- MATERIAL FOR THIS TASK -
%%

/-! ### SYSCALL, HALT, Illegal (section 2.8) -/

theorem test_syscall_served :
    sRow 0x0000 .user 0x0007 0x001E 0x000C (fun t => t.reg 1 == 0x002A && t.pc == 1 && t.cycles == 1) &&
    sRow 0x0000 .user 0x0007 0xFFFF 0x0002 (fun t => t.reg 1 == 0x0001) &&
    sRow 0x0ABC .user 0x0007 0x0001 0x0001 (fun t => t.reg 1 == 0x0002) &&
    sRow 0x0000 .user 0x0001 0 0 (fun t => t.reg 1 == 0 && t.cpl == .kernel && t.cycles == 1) &&
    sRow 0x0000 .kernel 0x0009 0 0 (fun t => t.reg 1 == 0 && t.cpl == .kernel) &&
    sRow 0x0000 .supervisor 0x0003 0 0 (fun t => t.reg 1 == 0x1111) = true := by decide
theorem test_syscall_refused :
    sRow 0x0000 .user 0x0009 0 0 (fun t => t.fault == some (.privilegeViolation 0x0009 .user 0x0000) && t.pc == 1 &&
      t.reg 1 == 0x0009 && t.cycles == 0) &&
    sRow 0x0000 .supervisor 0x0009 0 0 (fun t => t.fault == some (.privilegeViolation 0x0009 .supervisor 0x0000)) &&
    sRow 0x0000 .user 0x0107 0 0 (fun t => t.fault == some (.unknownSyscall 0x0107 0x0000)) &&
    after (step State.reset) (fun t => t.fault == some (.unknownSyscall 0x0000 0x0000) && t.pc == 1 && t.cycles == 0) =
      true := by decide
theorem test_halt :
    after (step (State.reset.withFetchWord 16 0xFFFF)) (fun t => t.halted && t.pc == 1 && t.cycles == 1 &&
      t.status == .halted && after (step t) (fun u => u == t)) = true := by decide
/-- Scenario SC5. -/
theorem test_illegal :
    after (step ((State.construct [] [0xE]).withFetchWord 16 0xE100)) (fun t => t.pc == 1 && t.cycles == 0 &&
      t.status == .err (.illegalInstruction 0x0000)) = true := by decide

/-! ### Fetch faults and the host (sections 2.9, 2.10) -/

theorem test_fetch_faults :
    after (step (machineAt 0x0100 [] [])) (fun t => t.fault == some (.protectionFault 0x0100 .user 0x0100) && t.pc == 0x0100) &&
    after (step ((machineAt 0xFFFE [] []).setRing .kernel)) (fun t => t.fault == some (.invalidAccess 0xFFFE .kernel 0xFFFE)) &&
    after (step (machineAt 0xF000 [] [])) (fun t => t.fault == some (.protectionFault 0xF000 .user 0xF000)) = true := by decide

/-- Program P1 loaded. -/
def p1 : State := machine [] [(0, 0xC105), (1, 0xC203), (2, 0x1312), (3, 0xFFFF)]

theorem test_loadProgram : State.reset.loadProgram [0xC105, 0xC203, 0x1312, 0xFFFF] 0 = some p1 := by decide
theorem test_loadProgram_bounds :
    (State.reset.loadProgram [0xFFFF] 0x00FF).isSome && (State.reset.loadProgram [0xFFFF, 0xFFFF] 0x00FF).isNone &&
    (State.reset.loadProgram [0xFFFF] 0x0100).isNone = true := by decide
theorem test_run_p1 :
    (run 4 p1).status = .halted ∧ (run 4 p1).consumed = 4 ∧ (run 4 p1).state.reg 3 = 8 ∧ (run 4 p1).state.pc = 4 ∧
    (run 3 p1).status = .cycleBudgetExhausted 3 3 ∧ (run 0 p1).status = .cycleBudgetExhausted 0 0 := by decide
theorem test_loadImage :
    (State.reset.loadImage [0x34, 0x12] 0x0200).map (fun t => t.mem.readCell 0x0200) = some 0x1234 ∧
    State.reset.loadImage [0, 0, 0, 0] 0xFFFD = none ∧ State.reset.loadImage [0, 0, 0] 0x0200 = none := by decide
theorem test_hexText :
    parseHexText "C105 0xC203 ; add\n0x1312 FFFF" = some [0xC105, 0xC203, 0x1312, 0xFFFF] ∧
    parseHexText "0x5 0x42 0xABC" = some [0x0005, 0x0042, 0x0ABC] ∧ parseHexText "C1" = none := by decide
/-- A second handler under one number is refused (93_implementation_defined.md row 15). -/
theorem test_installHandler :
    (State.reset.installHandler ⟨7, .user, .host 0⟩).map (fun t => (t.handlers, t.installHandler ⟨7, .kernel, .never⟩)) =
      some ([⟨7, .user, .host 0⟩], none) := by decide

/-! ### Witnesses: states and operands that meet the hypotheses of each statement, at the boundaries of its clauses -/

/-- A state whose next step is SYSCALL of number `num` in a ring, with the numbers and rings of the table H and one
handler under all of them. -/
def calling (num : Word) (ring : Ring) (body : HandlerBody) : State :=
  ((State.construct [⟨7, .user, body⟩, ⟨9, .kernel, body⟩, ⟨1, .user, body⟩, ⟨3, .supervisor, body⟩] []).setReg 1 num
    |>.setRing ring).withFetchWord 16 0x0000

/-- A state whose next step runs a word, with one register set. -/
def running (w : Nat) (i : Word) (v : Word) : State := (machine [(i, v)] []).withFetchWord 16 w

/-- An outcome that does each thing a handler can do, and the handler whose outcome it always is. -/
def busyReply : HandlerReply :=
  ⟨[.reg 2 5, .pc 0x0020, .sp 0x8000, .lr 0x0030, .flags ⟨true, false, true, false⟩, .ring .kernel, .cell 0x00FF 7,
    .cell 0xFFFE 9], 0x0042⟩

def busy : HandlerBody :=
  .returns [.reg 2 (.const 5), .pc (.const 0x0020), .sp (.const 0x8000), .lr (.const 0x0030),
    .flags ⟨true, false, true, false⟩, .ring .kernel, .cell (.const 0x00FF) (.const 7), .cell (.const 0xFFFE) (.const 9)]
    (.const 0x0042)

/-- A handler that writes SP and returns the sum of its first two arguments. -/
def spSum : HandlerBody := .returns [.sp (.const 4)] (.add (.reg 2) (.reg 3))

/-- A handler that sends its caller back to the cell it was called from, with the number it was called by. -/
def again : HandlerBody := .returns [.pc (.const 0x0000)] (.reg 1)

/-- The calls of a handler that always returns have no end: each leaves the same call to be made, whatever the counts
(45_system.md R224). -/
theorem test_syscall_again (k c : Nat) :
    step { calling 7 .user again with hostCalls := k, cycles := c } =
      .next { calling 7 .user again with hostCalls := k + 1, cycles := c + 1 } := by
  with_unfolding_all rfl
/-- A handler whose relation has no outcome is stuck (45_system.md R224), and one that looks at its state returns on
some states only. -/
theorem test_syscall_stuck :
    step (calling 7 .user .never) = .fault (.handlerNeverReturns 7) ∧
    step (calling 7 .user (.ifZero (.reg 2) .never again)) = .fault (.handlerNeverReturns 7) ∧
    after (step ((calling 7 .user (.ifZero (.reg 2) .never again)).setReg 2 1)) (fun t => t.reg 1 == 7) = true :=
  ⟨rfl, rfl, by decide⟩

theorem calls_intro {s : State} {e : HandlerEntry} {r : HandlerReply} (h1 : findHandler s.handlers (s.reg 1) = some e)
    (h2 : s.cpl.level ≤ e.minRing.level) (h3 : e.body.outcome s = some r) : s.Calls e r := ⟨h1, h2, h3⟩

theorem calls_unique {s : State} {e e' : HandlerEntry} {r r' : HandlerReply} (h : s.Calls e r) (h' : s.Calls e' r') :
    e' = e ∧ r' = r := by
  obtain rfl := Option.some.inj (h'.known.symm.trans h.known)
  exact ⟨rfl, Option.some.inj (h'.outcome.symm.trans h.outcome)⟩

theorem witness_DecodeOfEncode :
    (Instr.bne 0xF 0xFE).decodable [] = true ∧ (Instr.illegal 0xE100).decodable [0xE] = true ∧
    Instr.halt.decodable [0xF] = true ∧ (Instr.syscall 0xFFF).decodable [] = true ∧
    (Instr.load 0xF 0 0x8).decodable [0xB] = true := by decide

theorem witness_HaltShadowsOneBranch :
    ¬ ((0xF : Reg) = 0xF ∧ (0xFE : Byte) = 0xFF) ∧ ¬ ((0xE : Reg) = 0xF ∧ (0xFF : Byte) = 0xFF) := by decide

theorem witness_IllegalByNibbleAlone :
    decode [0xE] 0xE100 = .illegal 0xE100 ∧ (0xE100 : Word) ≠ 0xFFFF ∧ opField 0xE100 ∈ [(0xE : Nibble)] := by decide

theorem witness_RegisterFileReadsAndWrites : (1 : Reg) ≠ 0 ∧ (0xF : Reg) ≠ 0 := by decide

theorem witness_RegionLookup :
    ([(0x0000 : Word), 0x00FF].all fun a => region a == .code) = true ∧ ([(0x0100 : Word), 0xEFFF].all fun a => region a == .data) = true ∧
    ([(0xF000 : Word), 0xFFFD].all fun a => region a == .stack) = true ∧ ([(0xFFFE : Word), 0xFFFF].all fun a => region a == .reserved) = true := by
  decide

theorem witness_AccessOutcomes :
    region 0x00FF = .code ∧ region 0x0100 = .data ∧ region 0xFFFD = .stack ∧ region 0xFFFE = .reserved := by decide

theorem witness_CheckedAccesses :
    check 0xFFFD .read .user = .ok () ∧ check 0xFFFE .read .user = .error ⟨.protectionFault, 0xFFFE, .user⟩ ∧
    check 0x00FF .execute .user = .ok () ∧ check 0x0100 .execute .kernel = .error ⟨.protectionFault, 0x0100, .kernel⟩ ∧
    memFetch p1.pc p1 = .ok 0xC105 ∧
    check 0x0100 .write .user = .ok () ∧ check 0xFFFE .write .kernel = .error ⟨.invalidAccess, 0xFFFE, .kernel⟩ :=
  ⟨rfl, rfl, rfl, rfl, rfl, rfl, rfl⟩

theorem witness_EqualCellsEqualMemory :
    (machine [] [(5, 0x1200), (3, 7)]).mem.wf ∧ (machine [] [(3, 7), (9, 1), (5, 0x1200), (9, 0)]).mem.wf ∧
    (machine [] [(5, 0x1200), (3, 7)]).mem = (machine [] [(3, 7), (9, 1), (5, 0x1200), (9, 0)]).mem := by decide

theorem witness_StepRunsDecodedInstruction :
    p1.Live ∧ region p1.pc = .code ∧ decode p1.illegalSet (p1.mem.readCell p1.pc) = .loadi 1 5 :=
  ⟨⟨by decide, by decide⟩, by decide, by decide⟩

theorem witness_FetchOutsideCodeFaults :
    ([(0x0100 : Word), 0xF000, 0xFFFE, 0xFFFF].all fun a => !(machineAt a [] []).halted &&
      (machineAt a [] []).fault == none && region (machineAt a [] []).pc != .code) = true ∧
    ((machineAt 0xFFFE [] []).setRing .kernel).cpl = .kernel := by decide

theorem witness_FetchOutsideCodeFaults_memFetch :
    memFetch 0x0100 (machineAt 0x0100 [] []) = .error ⟨.protectionFault, 0x0100, .user⟩ ∧
    memFetch 0xFFFE ((machineAt 0xFFFE [] []).setRing .kernel) = .error ⟨.invalidAccess, 0xFFFE, .kernel⟩ := ⟨rfl, rfl⟩

theorem witness_StepOfEndedMachineIsInert :
    (State.reset.setHalted).halted = true ∧ (State.reset.latch (.unknownSyscall 0 0)).fault ≠ none := by decide

theorem witness_AddCompletes : (0x1 : Nibble) ∉ ([] : List Nibble) ∧ (0x1 : Nibble) ∉ [(0x0 : Nibble), 0x2, 0xF] := by decide
theorem witness_SubCompletes : (0x3 : Nibble) ∉ ([] : List Nibble) ∧ (0x3 : Nibble) ∉ [(0x2 : Nibble), 0x4] := by decide
theorem witness_LogicCompletes :
    (0x4 : Nibble) ∉ [(0x3 : Nibble), 0x5] ∧ (0x5 : Nibble) ∉ [(0x4 : Nibble), 0x6] ∧
    (0x6 : Nibble) ∉ [(0x5 : Nibble), 0x7] ∧ (0x7 : Nibble) ∉ [(0x6 : Nibble), 0x8] := by decide
theorem witness_ShiftsComplete :
    (0x8 : Nibble) ∉ [(0x7 : Nibble), 0x9] ∧ (0x9 : Nibble) ∉ [(0x8 : Nibble), 0xA] := by decide
theorem witness_LoadiCompletes : (0xC : Nibble) ∉ ([] : List Nibble) ∧ (0xC : Nibble) ∉ [(0xB : Nibble), 0xD] := by decide
theorem witness_AddiCompletes : (0x2 : Nibble) ∉ ([] : List Nibble) ∧ (0x2 : Nibble) ∉ [(0x1 : Nibble), 0x3] := by decide
theorem witness_JumpCompletes : (0xD : Nibble) ∉ ([] : List Nibble) ∧ (0xD : Nibble) ∉ [(0xC : Nibble), 0xE] := by decide
theorem witness_BranchIfZeroCompletes : (0xE : Nibble) ∉ ([] : List Nibble) ∧ (0xE : Nibble) ∉ [(0xD : Nibble), 0xF] := by
  decide
theorem witness_BranchIfNotZeroCompletes : (0xF : Nibble) ∉ ([] : List Nibble) ∧ (0xF : Nibble) ∉ [(0x0 : Nibble), 0xE] := by
  decide

theorem witness_LoadCompletes_word : (0xA : Nibble) ∉ ([] : List Nibble) ∧ (0xA : Nibble) ∉ [(0x9 : Nibble), 0xB] := by
  decide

%%

- PROBLEM DESCRIPTION -
Set down, unchanged, only those lines above that fall between the line with "two arguments. -/" and the line with "e' = e ∧ r' = r := by", the two end lines included.

- RESPONSE BELOW -
/-- A handler that writes SP and returns the sum of its first two arguments. -/
def spSum : HandlerBody := .returns [.sp (.const 4)] (.add (.reg 2) (.reg 3))

/-- A handler that sends its caller back to the cell it was called from, with the number it was called by. -/
def again : HandlerBody := .returns [.pc (.const 0x0000)] (.reg 1)

/-- The calls of a handler that always returns have no end: each leaves the same call to be made, whatever the counts
(45_system.md R224). -/
theorem test_syscall_again (k c : Nat) :
    step { calling 7 .user again with hostCalls := k, cycles := c } =
      .next { calling 7 .user again with hostCalls := k + 1, cycles := c + 1 } := by
  with_unfolding_all rfl
/-- A handler whose relation has no outcome is stuck (45_system.md R224), and one that looks at its state returns on
some states only. -/
theorem test_syscall_stuck :
    step (calling 7 .user .never) = .fault (.handlerNeverReturns 7) ∧
    step (calling 7 .user (.ifZero (.reg 2) .never again)) = .fault (.handlerNeverReturns 7) ∧
    after (step ((calling 7 .user (.ifZero (.reg 2) .never again)).setReg 2 1)) (fun t => t.reg 1 == 7) = true :=
  ⟨rfl, rfl, by decide⟩

theorem calls_intro {s : State} {e : HandlerEntry} {r : HandlerReply} (h1 : findHandler s.handlers (s.reg 1) = some e)
    (h2 : s.cpl.level ≤ e.minRing.level) (h3 : e.body.outcome s = some r) : s.Calls e r := ⟨h1, h2, h3⟩

theorem calls_unique {s : State} {e e' : HandlerEntry} {r r' : HandlerReply} (h : s.Calls e r) (h' : s.Calls e' r') :
    e' = e ∧ r' = r := by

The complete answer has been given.